Requirement —
The answer should be each line of the records that contains the word "namespace"; please copy them all.

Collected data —
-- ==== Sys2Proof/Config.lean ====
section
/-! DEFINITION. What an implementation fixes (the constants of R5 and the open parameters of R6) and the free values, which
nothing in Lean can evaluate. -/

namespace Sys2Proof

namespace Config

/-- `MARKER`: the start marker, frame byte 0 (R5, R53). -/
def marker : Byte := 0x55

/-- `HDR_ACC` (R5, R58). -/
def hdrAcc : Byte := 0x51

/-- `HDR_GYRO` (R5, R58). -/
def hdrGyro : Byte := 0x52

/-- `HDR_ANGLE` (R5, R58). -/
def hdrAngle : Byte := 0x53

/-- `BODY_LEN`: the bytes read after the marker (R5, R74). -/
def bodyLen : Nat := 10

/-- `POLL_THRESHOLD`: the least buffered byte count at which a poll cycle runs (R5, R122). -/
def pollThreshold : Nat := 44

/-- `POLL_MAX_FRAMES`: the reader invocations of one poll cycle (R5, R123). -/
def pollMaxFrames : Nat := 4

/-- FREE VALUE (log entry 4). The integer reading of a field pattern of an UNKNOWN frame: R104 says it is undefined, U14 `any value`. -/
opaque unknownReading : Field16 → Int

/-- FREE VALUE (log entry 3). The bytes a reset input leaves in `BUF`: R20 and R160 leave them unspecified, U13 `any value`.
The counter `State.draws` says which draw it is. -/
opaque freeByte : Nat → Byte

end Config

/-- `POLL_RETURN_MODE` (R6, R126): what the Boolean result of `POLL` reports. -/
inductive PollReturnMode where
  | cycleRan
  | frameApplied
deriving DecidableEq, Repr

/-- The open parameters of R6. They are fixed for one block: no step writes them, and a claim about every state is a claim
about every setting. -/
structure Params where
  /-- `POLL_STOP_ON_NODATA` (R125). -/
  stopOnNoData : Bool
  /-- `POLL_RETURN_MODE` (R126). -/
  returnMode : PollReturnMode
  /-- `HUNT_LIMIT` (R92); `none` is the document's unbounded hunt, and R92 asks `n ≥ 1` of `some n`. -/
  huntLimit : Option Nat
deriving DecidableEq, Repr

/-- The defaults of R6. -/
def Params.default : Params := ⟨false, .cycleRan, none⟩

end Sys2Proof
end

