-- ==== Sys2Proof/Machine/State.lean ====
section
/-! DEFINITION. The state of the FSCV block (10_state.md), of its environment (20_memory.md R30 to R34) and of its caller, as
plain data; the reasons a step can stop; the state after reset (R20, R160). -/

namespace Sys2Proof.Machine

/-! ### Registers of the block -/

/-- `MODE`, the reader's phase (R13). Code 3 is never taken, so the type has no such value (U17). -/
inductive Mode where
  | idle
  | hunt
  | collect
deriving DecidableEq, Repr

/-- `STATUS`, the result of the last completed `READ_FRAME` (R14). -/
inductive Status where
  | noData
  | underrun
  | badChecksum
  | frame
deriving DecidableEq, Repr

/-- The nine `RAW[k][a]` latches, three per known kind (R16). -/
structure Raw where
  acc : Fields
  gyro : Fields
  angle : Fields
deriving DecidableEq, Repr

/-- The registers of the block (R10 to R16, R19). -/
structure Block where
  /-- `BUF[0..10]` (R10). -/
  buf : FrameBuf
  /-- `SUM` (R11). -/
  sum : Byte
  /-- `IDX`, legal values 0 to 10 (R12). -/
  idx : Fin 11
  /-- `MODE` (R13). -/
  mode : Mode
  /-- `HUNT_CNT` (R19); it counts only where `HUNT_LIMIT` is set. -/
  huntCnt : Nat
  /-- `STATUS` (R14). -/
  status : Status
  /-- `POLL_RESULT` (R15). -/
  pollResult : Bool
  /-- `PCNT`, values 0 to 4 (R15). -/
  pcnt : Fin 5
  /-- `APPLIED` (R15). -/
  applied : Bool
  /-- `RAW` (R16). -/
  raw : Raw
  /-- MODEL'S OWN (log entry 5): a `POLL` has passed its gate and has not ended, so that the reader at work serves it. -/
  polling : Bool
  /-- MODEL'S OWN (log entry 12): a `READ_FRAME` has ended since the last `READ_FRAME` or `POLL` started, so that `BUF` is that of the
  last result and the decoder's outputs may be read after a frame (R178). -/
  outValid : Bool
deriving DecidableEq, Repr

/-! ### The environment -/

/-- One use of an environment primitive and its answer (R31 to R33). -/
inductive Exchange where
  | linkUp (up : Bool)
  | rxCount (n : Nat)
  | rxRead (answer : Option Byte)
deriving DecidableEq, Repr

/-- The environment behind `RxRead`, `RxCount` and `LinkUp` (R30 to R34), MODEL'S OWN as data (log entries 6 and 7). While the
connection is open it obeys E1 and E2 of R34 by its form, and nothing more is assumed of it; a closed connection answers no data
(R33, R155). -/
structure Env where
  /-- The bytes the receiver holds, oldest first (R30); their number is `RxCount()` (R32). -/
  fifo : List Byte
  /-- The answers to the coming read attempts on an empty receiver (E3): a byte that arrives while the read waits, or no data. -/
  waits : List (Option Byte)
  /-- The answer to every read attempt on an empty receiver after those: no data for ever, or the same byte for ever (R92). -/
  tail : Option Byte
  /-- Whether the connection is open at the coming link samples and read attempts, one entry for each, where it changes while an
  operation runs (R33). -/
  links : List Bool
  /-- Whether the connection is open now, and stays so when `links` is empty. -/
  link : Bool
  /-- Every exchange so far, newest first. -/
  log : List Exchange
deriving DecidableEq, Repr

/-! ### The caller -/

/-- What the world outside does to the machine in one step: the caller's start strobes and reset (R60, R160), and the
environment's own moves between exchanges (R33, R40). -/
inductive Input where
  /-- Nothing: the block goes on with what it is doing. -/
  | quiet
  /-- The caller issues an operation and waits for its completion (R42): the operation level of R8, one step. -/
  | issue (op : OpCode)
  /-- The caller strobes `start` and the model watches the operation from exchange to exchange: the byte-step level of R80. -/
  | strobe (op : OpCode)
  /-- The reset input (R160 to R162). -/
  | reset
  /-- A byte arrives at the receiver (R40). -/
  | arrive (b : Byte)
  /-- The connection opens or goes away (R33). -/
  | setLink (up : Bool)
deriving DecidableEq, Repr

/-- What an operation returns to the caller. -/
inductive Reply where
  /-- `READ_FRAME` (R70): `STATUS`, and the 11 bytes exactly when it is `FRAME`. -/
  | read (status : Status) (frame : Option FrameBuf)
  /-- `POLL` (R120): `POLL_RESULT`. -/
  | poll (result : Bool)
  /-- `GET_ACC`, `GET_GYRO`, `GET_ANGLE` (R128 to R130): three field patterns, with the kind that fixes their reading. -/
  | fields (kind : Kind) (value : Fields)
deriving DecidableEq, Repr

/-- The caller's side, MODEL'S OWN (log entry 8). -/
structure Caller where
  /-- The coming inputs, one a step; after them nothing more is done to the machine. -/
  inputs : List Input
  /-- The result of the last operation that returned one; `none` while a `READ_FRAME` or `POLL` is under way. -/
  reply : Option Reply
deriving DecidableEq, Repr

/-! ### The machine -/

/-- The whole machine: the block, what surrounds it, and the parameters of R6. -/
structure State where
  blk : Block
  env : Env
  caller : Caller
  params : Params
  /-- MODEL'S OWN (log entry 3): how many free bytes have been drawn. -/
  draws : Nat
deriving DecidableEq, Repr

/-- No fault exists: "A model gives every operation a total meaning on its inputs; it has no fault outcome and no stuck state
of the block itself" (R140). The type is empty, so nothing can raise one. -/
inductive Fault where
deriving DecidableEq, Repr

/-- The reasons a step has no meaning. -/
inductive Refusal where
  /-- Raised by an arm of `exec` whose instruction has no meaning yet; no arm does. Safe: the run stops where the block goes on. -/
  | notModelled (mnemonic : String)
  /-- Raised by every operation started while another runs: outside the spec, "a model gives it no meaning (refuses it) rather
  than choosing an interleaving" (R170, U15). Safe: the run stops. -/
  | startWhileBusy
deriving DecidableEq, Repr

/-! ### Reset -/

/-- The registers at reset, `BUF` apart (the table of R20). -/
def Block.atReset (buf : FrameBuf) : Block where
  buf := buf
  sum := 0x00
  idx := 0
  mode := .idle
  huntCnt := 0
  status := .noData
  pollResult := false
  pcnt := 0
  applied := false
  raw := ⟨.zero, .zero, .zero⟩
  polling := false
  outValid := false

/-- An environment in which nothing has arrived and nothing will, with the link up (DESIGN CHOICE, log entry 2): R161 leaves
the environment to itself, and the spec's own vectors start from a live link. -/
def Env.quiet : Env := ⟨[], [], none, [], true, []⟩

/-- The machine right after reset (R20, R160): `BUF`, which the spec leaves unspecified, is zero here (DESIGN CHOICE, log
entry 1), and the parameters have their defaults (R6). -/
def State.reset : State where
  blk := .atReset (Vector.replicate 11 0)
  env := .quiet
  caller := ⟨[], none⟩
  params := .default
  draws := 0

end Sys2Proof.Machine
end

Solution to this task —
namespace Sys2Proof
namespace Config
namespace Sys2Proof.Machine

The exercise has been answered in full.